Проблематичность, или вероятность, может быть большей или меньшей.
Аналогию, дающую высоковероятное знание, принято называть строгой, или
точной. Научные аналогии обычно являются строгими. Рассуждения по аналогии
в повседневной жизни, как правило, поверхностны и не особенно строги. От
аналогий, встречающихся в художественной литературе, точность вообще не
требуется. У них иная задача, и оцениваются они по другим критериям,
прежде всего по силе художественного воздействия.
Вероятность выводов по аналогии.
Как повысить вероятность выводов по аналогии?
В начале рассуждения по аналогии фиксируется сходство сопоставляемых
объектов. Здесь следует стремиться к тому, чтобы было схвачено и выражено
действительное, а не кажущееся или мнимое сходство.
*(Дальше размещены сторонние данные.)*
/-- The rows of the pwr page (spec/16 R407, spec/02 R66). -/
def rowsPwr : List PRow :=
  [⟨0x00, 8, .rwx, 1, 255, false, 50⟩,
   ⟨0x01, 8, .rwx, 0, 255, false, 2⟩,
   ⟨0x02, 9, .rwx, 0, 511, false, 510⟩,
   ⟨0x03, 7, .rwx, 0, 90, false, 10⟩,
   ⟨0x04, 4, .rwx, 4, 15, false, 4⟩,
   ⟨0x05, 16, .rwx, 0, 65535, false, 0⟩,
   ⟨0x06, 16, .ro, 0, 65535, false, 0⟩,
   ⟨0x07, 16, .ro, 0, 65535, false, 0⟩,
   ⟨0x08, 8, .rwx, 0, 255, false, 27⟩,
   ⟨0x09, 16, .ro, 0, 65535, false, 0⟩,
   ⟨0x0A, 1, .rwx, 0, 1, false, 0⟩,
   ⟨0x0B, 32, .ro, 0, 4294967295, false, 0⟩,
   ⟨0x0C, 16, .ro, 0, 65535, false, 0⟩,
   ⟨0x0D, 16, .ro, 0, 65535, false, 0⟩,
   ⟨0x0E, 1, .rwx, 0, 1, false, 1⟩,
   ⟨0x0F, 16, .ro, 0, 65535, false, 0⟩,
   ⟨0x10, 1, .rwx, 0, 1, false, 1⟩,
   ⟨0x11, 13, .rwx, 64, 4032, false, 2048⟩,
   ⟨0x12, 13, .rwx, 0, 4031, false, 512⟩,
   ⟨0x13, 8, .rwx, 1, 20, false, 2⟩] ++
  [⟨0x14, 8, .rwx, 1, 255, false, 16⟩,
   ⟨0x15, 8, .rwx, 1, 255, false, 8⟩,
   ⟨0x16, 13, .rwx, 1024, 4095, false, 3584⟩,
   ⟨0x17, 6, .rwx, 1, 32, false, 4⟩,
   ⟨0x18, 16, .rwx, 16, 65535, false, 256⟩,
   ⟨0x19, 8, .rwx, 0, 51, false, 6⟩,
   ⟨0x1A, 16, .rwx, 1, 65535, false, 1000⟩,
   ⟨0x1B, 4, .rwx, 0, 8, false, 8⟩]

/-- The rows of the vreg page (spec/15 R381). -/
def rowsVreg : List PRow :=
  [⟨0x00, 7, .rwx, 0, 90, false, 10⟩,
   ⟨0x01, 7, .rwx, 0, 90, false, 80⟩,
   ⟨0x02, 7, .rwx, 0, 90, false, 40⟩,
   ⟨0x03, 5, .rwx, (-16), 15, true, 0⟩,
   ⟨0x04, 4, .rwx, 4, 16, false, 12⟩,
   ⟨0x05, 1, .rwx, 0, 1, false, 0⟩,
   ⟨0x06, 1, .rwx, 0, 1, false, 0⟩,
   ⟨0x07, 16, .ro, 0, 65535, false, 0⟩,
   ⟨0x08, 7, .rwx, 54, 110, false, 60⟩,
   ⟨0x09, 16, .ro, 0, 6000, false, 0⟩]

/-- The rows of the ant page (spec/15 R382). -/
def rowsAnt : List PRow :=
  [⟨0x00, 2, .rwx, 0, 2, false, 1⟩,
   ⟨0x01, 1, .rwx, 0, 1, false, 0⟩,
   ⟨0x02, 4, .rwx, 0, 15, false, 3⟩,
   ⟨0x03, 6, .rwx, 1, 60, false, 1⟩,
   ⟨0x04, 5, .rwx, 1, 20, false, 2⟩,
   ⟨0x05, 10, .rwx, 1, 1000, false, 100⟩,
   ⟨0x06, 8, .rwx, 1, 255, false, 10⟩,
   ⟨0x07, 8, .rwx, (-128), 127, true, 0⟩,
   ⟨0x08, 7, .rwx, 1, 70, false, 50⟩,
   ⟨0x09, 16, .ro, 0, 65535, false, 0⟩,
   ⟨0x0A, 16, .ro, 0, 65535, false, 0⟩,
   ⟨0x0B, 1, .rwx, 0, 1, false, 1⟩]

/-- The rows of the gau page (spec/18 R439). -/
def rowsGau : List PRow :=
  [⟨0x00, 1, .rwx, 0, 1, false, 1⟩,
   ⟨0x01, 2, .rwx, 0, 3, false, 0⟩,
   ⟨0x02, 13, .rwx, 1000, 5000, false, 1000⟩,
   ⟨0x03, 16, .rwx, 100, 65535, false, 2000⟩,
   ⟨0x04, 12, .rwx, 2500, 4000, false, 3000⟩,
   ⟨0x05, 13, .rwx, 3800, 4500, false, 4150⟩,
   ⟨0x06, 10, .rwx, 1, 1000, false, 100⟩,
   ⟨0x07, 8, .rwx, 1, 255, false, 60⟩,
   ⟨0x08, 12, .rwx, 60, 4095, false, 1800⟩,
   ⟨0x09, 10, .rwx, 1, 1000, false, 150⟩,
   ⟨0x0A, 8, .rwx, 1, 255, false, 5⟩,
   ⟨0x0B, 8, .rwx, 1, 255, false, 20⟩,
   ⟨0x0C, 6, .rwx, 1, 63, false, 5⟩,
   ⟨0x0D, 6, .rwx, 1, 63, false, 8⟩,
   ⟨0x0E, 4, .rwx, 1, 15, false, 3⟩,
   ⟨0x0F, 14, .rwx, 0, 10000, false, 1000⟩,
   ⟨0x10, 13, .rwx, 2500, 4600, false, 3000⟩,
   ⟨0x11, 13, .rwx, 2500, 4600, false, 3450⟩,
   ⟨0x12, 13, .rwx, 2500, 4600, false, 3580⟩,
   ⟨0x13, 13, .rwx, 2500, 4600, false, 3650⟩] ++
  [⟨0x14, 13, .rwx, 2500, 4600, false, 3700⟩,
   ⟨0x15, 13, .rwx, 2500, 4600, false, 3750⟩,
   ⟨0x16, 13, .rwx, 2500, 4600, false, 3800⟩,
   ⟨0x17, 13, .rwx, 2500, 4600, false, 3870⟩,
   ⟨0x18, 13, .rwx, 2500, 4600, false, 3950⟩,
   ⟨0x19, 13, .rwx, 2500, 4600, false, 4050⟩,
   ⟨0x1A, 13, .rwx, 2500, 4600, false, 4180⟩,
   ⟨0x1B, 13, .rwx, 0, 4600, false, 0⟩,
   ⟨0x1C, 14, .rwx, 0, 10000, false, 0⟩,
   ⟨0x1D, 4, .rwx, 0, 15, false, 0⟩,
   ⟨0x1E, 4, .w1c, 0, 15, false, 0⟩,
   ⟨0x1F, 5, .ro, 0, 31, false, 0⟩,
   ⟨0x20, 16, .ro, 0, 65535, false, 0⟩,
   ⟨0x21, 16, .ro, (-10000), 10000, true, 0⟩,
   ⟨0x22, 20, .ro, 0, 1048575, false, 0⟩,
   ⟨0x23, 14, .ro, 0, 5000, false, 0⟩,
   ⟨0x24, 16, .rwx, (-32768), 32767, true, 0⟩,
   ⟨0x25, 10, .rwx, (-512), 511, true, 0⟩,
   ⟨0x26, 16, .rwx, (-32768), 32767, true, 0⟩,
   ⟨0x27, 8, .rwx, (-128), 127, true, 0⟩]

/-- The rows of the mir page (spec/19 R466). -/
def rowsMir : List PRow :=
  [⟨0x00, 16, .rwx, 0, 65535, false, 0⟩,
   ⟨0x01, 16, .rwx, 0, 65535, false, 0⟩,
   ⟨0x02, 8, .rwx, 5, 255, false, 8⟩,
   ⟨0x03, 14, .rwx, 100, 10000, false, 500⟩,
   ⟨0x04, 3, .rwx, 0, 7, false, 3⟩,
   ⟨0x05, 8, .rwx, 1, 255, false, 5⟩,
   ⟨0x06, 16, .rwx, 10, 65535, false, 200⟩,
   ⟨0x07, 4, .rwx, 1, 15, false, 3⟩,
   ⟨0x08, 4, .rwx, 1, 15, false, 2⟩,
   ⟨0x09, 14, .rwx, 10, 10000, false, 500⟩,
   ⟨0x0A, 14, .rwx, 100, 10000, false, 1000⟩,
   ⟨0x0B, 7, .rwx, 1, 100, false, 10⟩,
   ⟨0x0C, 4, .rwx, 4, 15, false, 4⟩,
   ⟨0x0D, 16, .ro, 0, 65535, false, 0⟩,
   ⟨0x0E, 32, .ro, (-2147483648), 2147483647, true, 0⟩,
   ⟨0x0F, 16, .ro, (-32768), 32767, true, 0⟩,
   ⟨0x10, 16, .ro, 0, 65535, false, 0⟩,
   ⟨0x11, 16, .ro, 0, 65535, false, 0⟩,
   ⟨0x12, 16, .ro, 0, 65535, false, 0⟩]

/-- The rows of the cal page (spec/21 R498). -/
def rowsCal : List PRow :=
  [⟨0x00, 16, .rwx, 1, 1, false, 1⟩,
   ⟨0x01, 16, .rwx, 0, 65535, false, 0⟩,
   ⟨0x02, 16, .rwx, (-100), 100, true, 0⟩,
   ⟨0x03, 16, .rwx, (-100), 100, true, 0⟩,
   ⟨0x04, 16, .rwx, (-100), 100, true, 0⟩,
   ⟨0x05, 16, .rwx, (-100), 100, true, 0⟩,
   ⟨0x06, 16, .rwx, (-2000), 2000, true, 0⟩,
   ⟨0x07, 16, .rwx, (-2000), 2000, true, 0⟩,
   ⟨0x08, 16, .rwx, (-2000), 2000, true, 0⟩,
   ⟨0x09, 16, .rwx, (-2000), 2000, true, 0⟩,
   ⟨0x0A, 16, .rwx, (-2000), 2000, true, 0⟩,
   ⟨0x0B, 16, .rwx, (-2000), 2000, true, 0⟩,
   ⟨0x0C, 16, .rwx, (-2000), 2000, true, 0⟩,
   ⟨0x0D, 16, .rwx, (-2000), 2000, true, 0⟩,
   ⟨0x0E, 16, .rwx, (-2000), 2000, true, 0⟩,
   ⟨0x0F, 16, .rwx, (-2000), 2000, true, 0⟩,
   ⟨0x10, 16, .rwx, (-2000), 2000, true, 0⟩,
   ⟨0x11, 16, .rwx, (-1000), 1000, true, 0⟩,
   ⟨0x12, 16, .rwx, (-16), 15, true, 0⟩,
   ⟨0x13, 16, .rwx, (-128), 127, true, 0⟩] ++
  [⟨0x14, 16, .rwx, (-32768), 32767, true, 0⟩,
   ⟨0x15, 16, .rwx, (-512), 511, true, 0⟩,
   ⟨0x16, 16, .rwx, (-32768), 32767, true, 0⟩,
   ⟨0x17, 16, .rwx, (-128), 127, true, 0⟩,
   ⟨0x18, 16, .rwx, 0, 255, false, 128⟩,
   ⟨0x19, 16, .rwx, 1, 65535, false, 200⟩,
   ⟨0x1A, 16, .rwx, 0, 65535, false, 0⟩,
   ⟨0x1B, 16, .rwx, 0, 65535, false, 0⟩,
   ⟨0x1C, 16, .rwx, 0, 65535, false, 0⟩,
   ⟨0x1D, 16, .rwx, 0, 65535, false, 0⟩,
   ⟨0x1E, 16, .rwx, 0, 65535, false, 0⟩,
   ⟨0x1F, 16, .rwx, 0, 65535, false, 0⟩,
   ⟨0x20, 16, .rwx, 0, 65535, false, 0⟩,
   ⟨0x21, 16, .rwx, 0, 65535, false, 0⟩,
   ⟨0x22, 16, .rwx, 0, 65535, false, 0⟩,
   ⟨0x23, 16, .rwx, 0, 65535, false, 0⟩,
   ⟨0x24, 16, .rwx, 0, 65535, false, 0⟩,
   ⟨0x25, 16, .rwx, 0, 65535, false, 0⟩,
   ⟨0x26, 16, .rwx, 0, 65535, false, 0⟩,
   ⟨0x27, 16, .rwx, 0, 65535, false, 0⟩] ++
  [⟨0x28, 16, .rwx, 0, 65535, false, 0⟩,
   ⟨0x29, 16, .rwx, 0, 65535, false, 0⟩,
   ⟨0x2A, 16, .rwx, 0, 65535, false, 0⟩,
   ⟨0x2B, 16, .rwx, 0, 65535, false, 0⟩,
   ⟨0x2C, 16, .rwx, 0, 65535, false, 0⟩,
   ⟨0x2D, 16, .rwx, 0, 65535, false, 0⟩,
   ⟨0x2E, 16, .rwx, 0, 65535, false, 0⟩,
   ⟨0x2F, 16, .rwx, 0, 65535, false, 0⟩,
   ⟨0x30, 16, .rwx, 0, 65535, false, 0⟩,
   ⟨0x31, 16, .rwx, 0, 65535, false, 0⟩,
   ⟨0x32, 16, .rwx, 0, 65535, false, 0⟩,
   ⟨0x33, 16, .rwx, 0, 65535, false, 0⟩,
   ⟨0x34, 16, .rwx, 0, 65535, false, 0⟩,
   ⟨0x35, 16, .rwx, 0, 65535, false, 0⟩,
   ⟨0x36, 16, .rwx, 0, 65535, false, 0⟩,
   ⟨0x37, 16, .rwx, 0, 65535, false, 0⟩,
   ⟨0x38, 16, .rwx, 0, 65535, false, 0⟩,
   ⟨0x39, 16, .rwx, 0, 65535, false, 0⟩,
   ⟨0x3A, 16, .rwx, 0, 65535, false, 0⟩,
   ⟨0x3B, 16, .rwx, 0, 65535, false, 0⟩] ++
  [⟨0x3C, 16, .rwx, 0, 65535, false, 0⟩,
   ⟨0x3D, 16, .rwx, 0, 65535, false, 0⟩,
   ⟨0x3E, 16, .rwx, 0, 65535, false, 0⟩,
   ⟨0x3F, 16, .ro, 0, 65535, false, 9436⟩]

/-- The rows of page `p`; the doorbell channel rows of the ntc page are computed by `paramRow`. -/
def pageRows : Nat → List PRow
  | 0 => rowsSys
  | 1 => rowsSmp
  | 2 => rowsNtc
  | 3 => rowsAcq
  | 4 => rowsTrk
  | 5 => rowsMsr
  | 6 => rowsInt
  | 7 => rowsTp
  | 8 => rowsWcs
  | 9 => rowsEvs
  | 10 => rowsPwr
  | 11 => rowsVreg
  | 12 => rowsAnt
  | 13 => rowsGau
  | 14 => rowsMir
  | 15 => rowsCal
  | _ => []

/-- The row of the list with index `i`. -/
def findRow : List PRow → Nat → Option PRow
  | [], _ => none
  | r :: rs, i => if r.idx = i then some r else findRow rs i

/-- The row behind a key (page * 256 + index); none where page and index hold no parameter (spec/09 R232). The
configuration and timeout rows of the 64 doorbell channels are those of spec/10 R275. -/
def paramRow (key : Nat) : Option PRow :=
  if key / 256 = 2 ∧ key % 256 < 64 then
    some ⟨key % 256, 4, .rwx, 0, 15, false, if key % 256 = 33 then 8 else 3⟩
  else if key / 256 = 2 ∧ key % 256 < 128 then some ⟨key % 256, 16, .rwx, 0, 65535, false, 0⟩
  else findRow (pageRows (key / 256)) (key % 256)

/-- A parameter's reset value (spec/09 R231); an F parameter's is its nominal calibration value (log entry 6). -/
def paramReset (key : Nat) : Int := match paramRow key with | some r => r.reset | none => 0

/-- Whether a page belongs to the CORE domain (spec/09 R232). -/
def coreP (page : Nat) : Bool := (1 ≤ page && page ≤ 9) || page == 14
Желательно, чтобы
сравниваемые объекты были подобны в важных, существенных признаках, а не в
случайных и второстепенных деталях.
Полезно также, чтобы круг совпадающих признаков этих объектов был как
можно шире.
Для строгости аналогии важен, далее, характер связи сходных признаков
предметов с переносимым признаком. Информация о сходстве должна быть того
же типа, что и информация, распространяемая на другой предмет. Если
исходное знание внутренне связано с переносимым признаком, вероятность
вывода заметно возрастает.
Допустим, что мы сопоставляем двух людей: оба они родились в одном и том
же году, ходили в один и тот же детский сад, окончили одну и ту же школу,
причем по всем предметам получили одинаковые оценки, оба не женаты. Об
одном из них известно, что он мастер спорта по футболу,. Можно ли с
достаточной вероятностью заключить, что и второй тоже мастер спорта? Вряд
ли. Намеченная общность их биографий никак не связана с игрой в футбол.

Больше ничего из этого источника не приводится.